I free feed Poochino because my schedule is too unpredictable to have set feeding times. It wouldn't be healthy or humane for me to make the kid wait. He is 4 yrs old and his weight has been stable until he started his Seizure medication. We were warned that a bump in weight would occur. Would've tried to offset that by increasing exercise but he has Patellar Luxation. So we get his heart rate up by getting him to battle his toys.

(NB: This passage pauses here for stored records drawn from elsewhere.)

/-- portState as 1588 numbers it: 3 disabled, 4 listening, 6 master, 9 slave; in trunk a port on which no
master is announced becomes master. Log entry 15. -/
def portState (s : State) (d p : Nat) : Nat :=
  let c := tdCfg s d
  if s.st (tdFid d) = .off ∨ (tdMask c).testBit p = false then 3
  else if (s.dom d).slave = some p then 9
  else if (tdMasters c).testBit p then 6
  else
    let n := s.portCfg p
    let alone := s.past (s.fn (tdFid d)).since (prAnnTimeout n * logTicks (prLogAnn n))
    if tdTrunk c = true ∧ (tdSource c ≠ 1 ∨ (s.dom d).slave.isSome ∨ (s.dom d).srcLost = true ∨ alone = true) then 6
    else 4

/-- A Sync, or the Follow_Up of one, has been accepted from the selected master (R404, R414). -/
def syncOffset (d port : Nat) (m : PtpMsg) (s : State) : State :=
  let x := s.dom d
  let delay := fAdd (s.ptpPort d port).delay (prAsym (s.portCfg port))
  let o := m.offset + offNs (stampShift s port) - fToInt (fMul delay (fOfNat 65536))
  if x.srcLost then
    match x.cand with
    | some c =>
      if absI (o - c) ≤ offUs then offsetIn d o (s.setDom d { x with cand := none })
      else s.setDom d { x with cand := some o, lastOff := o }
    | none => s.setDom d { x with cand := some o, lastOff := o }
  else offsetIn d o s

/-- A Sync arrives: the missed intervals since the last, and its tick. -/
def syncSeen (d port : Nat) (s : State) : State :=
  let x := s.dom d
  let iv := logTicks (prLogSync (s.portCfg port))
  let p := s.ptpPort d port
  let gone := match x.syncAt with | some t => (s.mono - t + iv / 2) / iv - 1 | none => 0
  let s := setPtpPort s d port { p with missed := satN 4 (p.missed + gone) }
  s.setDom d { s.dom d with syncAt := some s.mono }

/-- An Announce (R397): the BMCA's selection, and what the grandmaster announces. -/
def announce (d port : Nat) (m : PtpMsg) (s : State) : State :=
  let x := s.dom d
  if m.selected then
    if (tdMasters (s.app (.td d))).testBit port then s
    else
      let s := s.setDom d { x with
        slave := some port, annAt := some s.mono, gmId := some m.gmId, gmClass := m.gmClass
        ptpScale := m.ptpScale, utc := m.utcOffset, utcValid := m.utcValid, leap61 := m.leap61
        leap59 := m.leap59
        syncAt := if x.slave = some port then x.syncAt else some s.mono }
      if x.clk = 2 ∧ x.gmClass ≠ m.gmClass then clockEvent s d 2 else s
  else if x.slave = some port then sourceLost s d
  else s

/-- One domain takes a message (R412 to R414); an 802.1AS peer delay serves every domain of its port. -/
def ptpTake (port : Nat) (m : PtpMsg) (s : State) (d : Nat) : State :=
  let shared := decide (m.kind = 4) && decide (tdProfile (tdCfg s d) = 0) && (tdMask (tdCfg s d)).testBit port
  if !((terminates s d port m.domainNumber || shared) && domLive s d) then s
  else
    let x := s.dom d
    let mine := domSource s d = 1 && x.slave == some port && m.selected
    match m.kind with
    | 0 => if mine then syncOffset d port m (syncSeen d port s) else s
    | 1 => if mine then let s := syncSeen d port s; s.setDom d { s.dom d with twoStep := some port } else s
    | 2 =>
      if mine && x.twoStep == some port then syncOffset d port m (s.setDom d { x with twoStep := none }) else s
    | 3 => if domSource s d = 1 then announce d port m s else s
    | _ => setPtpPort s d port { s.ptpPort d port with delay := m.linkDelay, ratio := m.rateRatio }

/-- PTP_MESSAGE_RECEIVED (R412 to R414). -/
def xPtpMessageReceived (port : Nat) (m : PtpMsg) (s : State) : State :=
  if !(fwRuns s && decide (port ≤ 6) && (s.port port).link) then s
  else
    let x := s.port port
    let x := { x with rx := satN 4 (x.rx + 1) }
    if 5 ≤ m.kind then
      let s := s.setPort port { x with drop := satN 4 (x.drop + 1) }
      { s with tsu := { s.tsu with badPtp := s.tsu.badPtp + 1 } }
    else forN 4 (ptpTake port m) (s.setPort port x)

/-- A port has sent a frame (Table 12.13). -/
def portSent (s : State) (p : Nat) : State :=
  let x := s.port p
  s.setPort p { x with tx := satN 4 (x.tx + 1) }

/-- The module's own clock identity: an EUI-64 made of its MAC address; log entry 15. -/
def ownIdentity : Bytes :=
  let m := Config.mac.toNat
  b1 (m / 2 ^ 40) ++ b1 (m / 2 ^ 32) ++ b1 (m / 2 ^ 24) ++ [0xFF#8, 0xFE#8] ++ b1 (m / 2 ^ 16) ++
    b1 (m / 2 ^ 8) ++ b1 m

/-- The grandmaster's identity: the module's own where it is grandmaster (R424). -/
def gmIdentity (s : State) (d : Nat) : Bytes :=
  match (s.dom d).gmId with
  | some i => if domSource s d = 1 then (le 8 i).reverse else ownIdentity
  | none => ownIdentity

/-- Timescale, UTC validity and leap seconds as GET_TIME numbers them (Table 12.8). -/
def scaleFlags (x : Domain) : Nat := bit x.ptpScale 0 + bit x.utcValid 1 + bit x.leap61 2 + bit x.leap59 3

/-- What the messages of a domain carry (R397, R412): the class and accuracy of its state, its priorities. -/
def ptpOut (s : State) (d : Nat) : PtpOut :=
  let x := s.dom d
  { time := s.td d, number := tdNumber (s.app (.td d)), prio1 := tdPrio1 (s.app (.td d)), cls := clockClass s d
    acc := accuracy (bound s d), prio2 := tdPrio2 (s.app (.td d)), gm := gmIdentity s d, utc := x.utc
    flags := scaleFlags x }

/-- PTP_MESSAGE_SEND (R411, R414): kind 0 Sync, 1 Announce, both from a master port in trunk; 2 a delay
message. -/
def xPtpMessageSend (d port kind : Nat) (s : State) : State :=
  let st := portState s d port
  let p := s.ptpPort d port
  let c := s.portCfg port
  let iv := logTicks (if kind = 0 then prLogSync c else if kind = 1 then prLogAnn c else prLogDelay c)
  let due := match tfind p.sent kind with | some t => decide (t + iv ≤ s.mono) | none => true
  if fwRuns s ∧ domLive s d = true ∧ port ≤ 6 ∧ (s.port port).link = true ∧ due = true ∧
      ((kind ≤ 1 ∧ st = 6 ∧ tdTrunk (s.app (.td d)) = true) ∨ (kind = 2 ∧ st ≠ 3)) then
    let s := setPtpPort s d port { p with sent := tput p.sent kind s.mono }
    { portSent s port with sent := .ptp d port kind (ptpOut s d) :: s.sent }
  else s

/-- Two ports take part in a common VLAN (R418). -/
def shareVlan (s : State) (p q : Nat) : Bool :=
  (List.range 4).any fun i => (List.range 4).any fun j =>
    prVlan (s.portCfg p) i ≠ 0 && prVlan (s.portCfg p) i = prVlan (s.portCfg q) j

/-- PTP_EVENT_FORWARDED (R415): residence and correction in 2^-16 ns. -/
def xPtpEventForwarded (inPort outPort number : Nat) (residence correction : Int) (s : State) : State :=
  let ours := (List.range 4).any fun d => terminates s d inPort number
  if decide (2 ≤ s.boot.phase) && !ours && decide (inPort ≤ 6 ∧ outPort ≤ 6 ∧ inPort ≠ outPort) &&
      (s.port inPort).link && (s.port outPort).link && shareVlan s inPort outPort then
    let p2p := (List.range 4).find? fun d =>
      s.st (tdFid d) ≠ .off && (tdMask (tdCfg s d)).testBit inPort && tdProfile (tdCfg s d) = 2
    let delay := match p2p with
      | some d => fToInt (fMul (fAdd (s.ptpPort d inPort).delay (prAsym (s.portCfg inPort))) (fOfNat 65536))
      | none => 0
    let a := s.port inPort
    let s := s.setPort inPort { a with rx := satN 4 (a.rx + 1) }
    { portSent s outPort with sent := .ptpForward outPort (correction + residence + delay) :: s.sent }
  else s

/-- PTP_SOURCE_TIMEOUT (R403). -/
def xPtpSourceTimeout (d : Nat) (s : State) : State :=
  let x := s.dom d
  match x.slave with
  | some p =>
    let c := s.portCfg p
    let noSync := match x.syncAt with
      | some t => s.past t (3 * logTicks (prLogSync c)) | none => false
    let noAnn := match x.annAt with
      | some t => s.past t (prAnnTimeout c * logTicks (prLogAnn c)) | none => false
    if domSource s d = 1 ∧ (noSync = true ∨ noAnn = true) then
      let q := s.ptpPort d p
      let s := if noSync then setPtpPort s d p { q with missed := satN 4 (q.missed + 3) } else s
      sourceLost s d
    else s
  | none => s

/-! ## Lifecycle (R395, R396, R409 to R411) -/

/-- How many of P0 to P6 a mask names. -/
def portCount (m : Nat) : Nat := ((List.range 7).filter m.testBit).length

/-- The checks of R395 and R396 on a staged configuration; in edge every port of a mask may be a slave
port. -/
def tdCheck (d : Nat) (s : State) : State × Verdict :=
  let c := s.stg (.td d)
  let others := ((List.range 4).filter fun e => decide (e ≠ d) && s.st (tdFid e) ≠ .off).map (tdCfg s)
  let claim (f : Bytes → Bool) : Bool := f c && others.any f
  let bad :=
    others.any (fun o => tdTrunk o ≠ tdTrunk c) ||
    (!tdTrunk c && (decide (2 ≤ d) || decide (2 ≤ tdSource c) ||
      decide (2 < portCount (others.foldl (fun m o => m ||| tdMask o) (tdMask c))))) ||
    (tdBackup c && (tdTrunk c || decide (d ≠ 0))) ||
    claim (fun o => tdSource o = 2) || claim (fun o => tdSource o = 3) || claim tdPps ||
    decide (tdMasters c &&& tdMask c ≠ tdMasters c)
  (s,
    if bad then some (stBadParam, noField)
    else if tdBackup c && s.st (tdFid 1) ≠ .running then some (stWrongState, 0)
    else none)

/-- The commit instant (R409): any preset at once, its pulse not suppressed. -/
def tdCommit (d : Nat) (s : State) : State :=
  let s := beginStart s (tdFid d)
  let c := s.app (.td d)
  let x := s.dom d
  let s := s.setDom d
    { x with
      steps := 0, outliers := 0, good := 0, step := none, decide := false, cand := none, srcUp := false
      srcLost := false, slave := none, syncAt := none, annAt := none, twoStep := none, ppsEdge := none
      gmId := none, ports := [], freqHist := [(s.mono, x.freq)] }
  if tdPreset c then
    let s := setTime s d (T96.toSub (tdPresetTime c) * 65536)
    s.setDom d { s.dom d with decide := false }
  else s

/-- DOMAIN_START_COMMIT (R409): RUNNING 1 ms after the commit. -/
def xDomainStartCommit (d : Nat) (s : State) : State :=
  if s.st (tdFid d) = .starting ∧ s.past (s.fn (tdFid d)).since (msT 1) then
    changeState s (tdFid d) .running
  else s

/-- The source is released and the clock runs on, FREE (R410). -/
def tdRelease (s : State) (d : Nat) : State :=
  let e := (bound s d).getD 0
  let x := s.dom d
  let s := setClock s d
    { x with
      clk := 0, phase := 0, phaseLeft := 0, step := none, decide := false, cand := none, good := 0
      srcUp := false, srcLost := false, slave := none, syncAt := none, annAt := none, twoStep := none
      ppsEdge := none, gmId := none, ppsMute := none }
  let s := returnSrc s (160 + d)
  if d = 1 then backupEnd s e else s

/-- STOP (R410); nothing in it waits. -/
def tdStop (d : Nat) (s : State) : State :=
  finishStop (tdCheck d) (tdCommit d) (tdFid d) (tdRelease (beginStop s (tdFid d)) d)

/-- A processor-complex reset (R406, R411): PTP and GNSS lose their source, PPS_IN does not. -/
def tdCoreReset (s : State) : State :=
  let lose (s : State) (d : Nat) : State :=
    let k := domSource s d
    if k = 1 ∨ k = 2 then
      let e := (bound s d).getD 0
      if (s.dom d).clk = 4 then backupEnd s e else loseSource s d false
    else s
  forN 4 lose s

/-- BACKUP (R405): the difference to TD1 is slewed, its frequency term followed. -/
def backupTick (s : State) : State :=
  let x := s.dom 0
  if x.clk = 4 then
    let y := s.dom 1
    let diff : Int := (x.fine : Int) - y.fine
    let f := match x.override with | some v => v | none => y.freq
    s.setDom 0
      { x with freq := f, phaseLeft := -diff, phase := if diff < 0 then phaseMax else -phaseMax
               lastOff := diff / 65536 }
  else s

/-- One tick of the four clocks. -/
def domainsTick (s : State) : State :=
  forN 4 (fun s d => s.setDom d (s.dom d).tick) (backupTick s)

/-! ## Opcodes (R423 to R425, R428) -/

/-- TD_CONFIG (R423). -/
def opTdConfig : OpSpec where
  code := 0x0B00
  token := true
  len := fun _ => 44
  layout := tdChecks
  body := fun s p =>
    let d := byteAt p 0
    cfgAnswer s [tdFid d] fun s => s.setStg (.td d) p

/-- The error bound as four bytes. -/
def boundField (s : State) (d : Nat) : Bytes :=
  le 4 (match bound s d with | some e => min e 0xFFFFFFFE | none => 0xFFFFFFFF)

def ppsHold (s : State) (d : Nat) : Bool :=
  s.st (tdFid d) ≠ .off && tdPps (tdCfg s d) && decide ((s.dom d).clk = 3)

/-- GET_TIME (R392, R424). -/
def opGetTime : OpSpec where
  code := 0x0B01
  len := fun _ => 4
  layout := fun p => [ckRange p 0 1 0 3, ckZero p 1 3]
  body := fun s p =>
    let d := byteAt p 0
    let x := s.dom d
    okWith s
      (leT (s.td d) ++ le 8 s.mono ++ b1 x.clk ++ b1 (clockClass s d) ++ b1 (accuracy (bound s d)) ++
        b1 (scaleFlags x + bit x.override.isSome 4 + bit x.step.isSome 5 + bit (ppsHold s d) 6) ++
        leI 2 x.utc ++ zeros 2 ++ boundField s d ++ gmIdentity s d)

/-- RATE_OVERRIDE (R425). -/
def opRateOverride : OpSpec where
  code := 0x0B02
  token := true
  len := fun _ => 12
  layout := rateChecks
  body := fun s p =>
    let d := byteAt p 0
    let x := s.dom d
    if tbit (byteAt p 1) 0 then okAns (s.setDom d { x with override := none })
    else okAns (s.setDom d { x.setFreq (rd p 4 8) s.mono with override := some (rd p 4 8) })

/-- An offset in ns. -/
def offF (o : Int) : F32 := fOfQ o 16
/-- A frequency term in ppb from nominal. -/
def ppb (f : Nat) : F32 := fDiv (fMul (fOfInt ((f : Int) - 0x400000000)) (fOfNat 1000000000)) (fOfNat 0x400000000)

/-- TIME_STATUS (R428). -/
def opTimeStatus : OpSpec where
  code := 0x0B05
  len := fun _ => 4
  layout := fun p => [ckRange p 0 1 0 3, ckZero p 1 3]
  body := fun s p =>
    let d := byteAt p 0
    let x := s.dom d
    let held := if x.clk = 3 ∨ (x.clk = 1 ∧ x.acqFrom = 1) then (s.mono - x.boundAt) / 250000000 else 0
    okWith s
      (leT s.now ++ b1 (s.st (tdFid d)).code ++ b1 x.clk ++ b1 (tdSource (tdCfg s d)) ++ b1 (x.slave.getD 0xFF) ++
        leF (offF x.lastOff) ++ leF (ppb x.freq) ++ le 8 x.inc ++ le 4 held ++ boundField s d ++ le 4 x.steps ++
        le 4 x.outliers ++
        (List.range 7).flatMap fun q =>
          let t := s.ptpPort d q
          b1 q ++ b1 (portState s d q) ++ zeros 2 ++ leF t.delay ++ leF t.ratio ++ le 4 t.missed)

Bottom line is, what's best for your chi is the right thing to do. If what's best causes other complications then you have to address those secondary issues additionally.


----------



## TLI (Sep 3, 2008)

I schedule feed. When I free fed, my guys were too thin. We also ran into a few hypo spells with free feeding. I find schedule feeding works great for us.


----------



## Sophie-Joey (Jan 18, 2013)

I free fed my 2 chihuahuas for the last 5 years. They are slow eaters and it allowed myself flexibility to be away and not worry being home to feed the dogs. Both were of a good weight. 4 months ago a Standard Poodle joined our family. He is very food driven so I cannot leave the chi's food out and had to figure out a schedule to feed each so each can eat their own food and not grab another's. The poodle's food is in a raised dish so the chi's can't get to it. I feed the chihuahuas at the same time while i stand ready to grab the poodle when he's done to direct him to his cage. As long as I say "Sophie & Joey have to finish eating" he's quiet. It took me a while to figure this process out. It works! I'm retired now, but if I were working away from my home, this would be a time consuming process. 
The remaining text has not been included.